San Diego is a large area, with plenty of fine riding. I visit my family a few times a year and ride 40-60 miles around the North County areas of Poway, Rancho Bernardo and Escondido area. So many great routes with good bike lanes. Beware that nothing is flat, so you're usually going up or down (at least in that area). A few climbing routes take you to Ramona and back. Lots of routes that include the Pomerado Road area. I'm sure there are great routes in other neighborhoods, but this is what I do. I can show you my Stava rides.


----------



## mando54 (Jun 6, 2012)

Well, there's Palomar mountain, Fallbrook, Temecula, all kinds of riding up and down the coast. You can ride up to San Clemente or Irvine and take the train back, and plenty more. Join the Campy lunch ride out of Oceanside. You won't have any problem finding places to ride, hills to climb or groups to go with.


----------



## sandiegosteve (Mar 29, 2004)

Lots of options, but plenty of cars and pot-holes.

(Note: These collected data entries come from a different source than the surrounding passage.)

-- ==== Sys2Proof/Tests/Slice0.lean ====
section
/-! SUPPORT. Tests whose expected results come from the spec (95_test_vectors.md, the rules' own examples, 30_encoding.md R85),
and, for each statement with hypotheses, a concrete state and operands that meet them. -/

open Sys2Proof Sys2Proof.Machine

namespace Sys2Proof.Tests

/-! ## Helpers -/

/-- The reset state changed by `f`, with the word `w` at the pc. -/
def ready (w : Nat) (f : State → State := id) : State := (f State.reset).withFetchWord 16 w

/-- Does the result have a next state that passes the check? -/
def after (r : Result) (p : State → Bool) : Bool :=
  match r with
  | .next t => p t
  | _ => false

/-- One step of the word `w` from the reset state changed by `f`. -/
def stepOf (w : Nat) (f : State → State) (p : State → Bool) : Bool := after (step (ready w f)) p

/-- The state with the listed outside answers. -/
def answering (s : State) (ticks : List Nat := [0]) (hits held : List Bool := []) (keys : List (Option Byte) := [])
    (draws : List Byte := []) : State :=
  { s with inputs := ⟨ticks, hits, held, keys, draws, 0⟩ }

/-! ## Well-formedness -/

/-- 30_encoding.md R81, R83: n is 4 bits wide. -/
theorem test_wf_refuses_16_rows : (Instr.draw 0 1 16).wellFormed = false := by decide
theorem test_wf_accepts_15_rows : (Instr.draw 0 1 15).wellFormed = true := by decide

/-! ## Decoding: words written out from 30_encoding.md R82 and R85 -/

theorem test_decode_control :
    decode 0b0000000011101110 = some .ret ∧ decode 0b0001001101001010 = some (.jump 0x34A) ∧
    decode 0b0010101010111100 = some (.call 0xABC) ∧ decode 0b1011001100000000 = some (.jumpOffset 0x300) := by decide
theorem test_decode_skips :
    decode 0b0011001100000101 = some (.skipIfEqualsByte 3 5) ∧ decode 0b0100001100000110 = some (.skipIfNotEqualsByte 3 6) ∧
    decode 0b0101000100100000 = some (.skipIfEqualsRegister 1 2) ∧
    decode 0b1001000100100000 = some (.skipIfNotEqualsRegister 1 2) ∧
    decode 0b1110010110011110 = some (.skipIfKeyHeld 5) ∧ decode 0b1110010110100001 = some (.skipIfKeyNotHeld 5) := by decide
theorem test_decode_loads_and_logic :
    decode 0b0110101001000010 = some (.loadByte 0xA 0x42) ∧ decode 0b0111001000100000 = some (.addByte 2 0x20) ∧
    decode 0b1000000000010000 = some (.move 0 1) ∧ decode 0b1000000000010001 = some (.or 0 1) ∧
    decode 0b1000000000010010 = some (.and 0 1) ∧ decode 0b1000000000010011 = some (.xor 0 1) ∧
    decode 0b1100001100001111 = some (.random 3 0x0F) := by decide
theorem test_decode_arithmetic :
    decode 0b1000000000010100 = some (.add 0 1) ∧ decode 0b1000000000010101 = some (.sub 0 1) ∧
    decode 0b1000010000000110 = some (.shiftRight 4) ∧ decode 0b1000000000010111 = some (.subReverse 0 1) ∧
    decode 0b1000010000001110 = some (.shiftLeft 4) := by decide
theorem test_decode_index_and_memory :
    decode 0b1010001100000000 = some (.loadIndex 0x300) ∧ decode 0b1111001000011110 = some (.addIndex 2) ∧
    decode 0b1111011100101001 = some (.loadFontGlyph 7) ∧ decode 0b1111000000110011 = some (.storeBCD 0) ∧
    decode 0b1111001101010101 = some (.storeRegisters 3) ∧ decode 0b1111001001100101 = some (.loadRegisters 2) := by decide
theorem test_decode_devices :
    decode 0b0000000011100000 = some .clearDisplay ∧ decode 0b1101000000010101 = some (.draw 0 1 5) ∧
    decode 0b1111001100000111 = some (.readDelayTimer 3) ∧ decode 0b1111001100001010 = some (.waitForKeyPress 3) ∧
    decode 0b1111000100010101 = some (.setDelayTimer 1) ∧ decode 0b1111001000011000 = some (.setSoundTimer 2) := by decide
/-- 95_test_vectors.md E1-E10. -/
theorem test_decode_unrecognized :
    [0x0000, 0x0123, 0x01E0, 0x5121, 0x9121, 0x8128, 0x812F, 0xE100, 0xE19F, 0xF117, 0xF000, 0xFFFF].all
      (fun w => (decode w).isNone) = true := by decide
theorem test_bytes_are_rejected_by_name :
    decodeBytes [0x01, 0xE0] = .error (.unrecognized 0x01E0) ∧ decodeBytes [0x12] = .error .truncated ∧
    decodeBytes [0x12, 0x00, 0xFF] = .ok (.jump 0x200, [0xFF]) ∧ decodeTableWord 16 0xF355 = some (.storeRegisters 3) := by
  decide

Search Strava for segments; I do that a lot when I want some variation. RidewithGPS also has some neat rides listed.

Depending on where you stay, you can just go up and down the coast (always nice) or inland with a number of options. I'm on the coast and combine the two. There are a few climbs (Palomar), but most of the uphill sections are less than 15 minutes - we are not in the Rockies by any measure. But, you are usually either going up or down, not a lot of flat.


----------



## BlackIce619 (Sep 14, 2012)

We have a ton of routes here in San Diego that are available. Within minutes, as others have mentioned, you could ride a scenic route on the coast.... or make a couple turns and tackle some of the hills we have. 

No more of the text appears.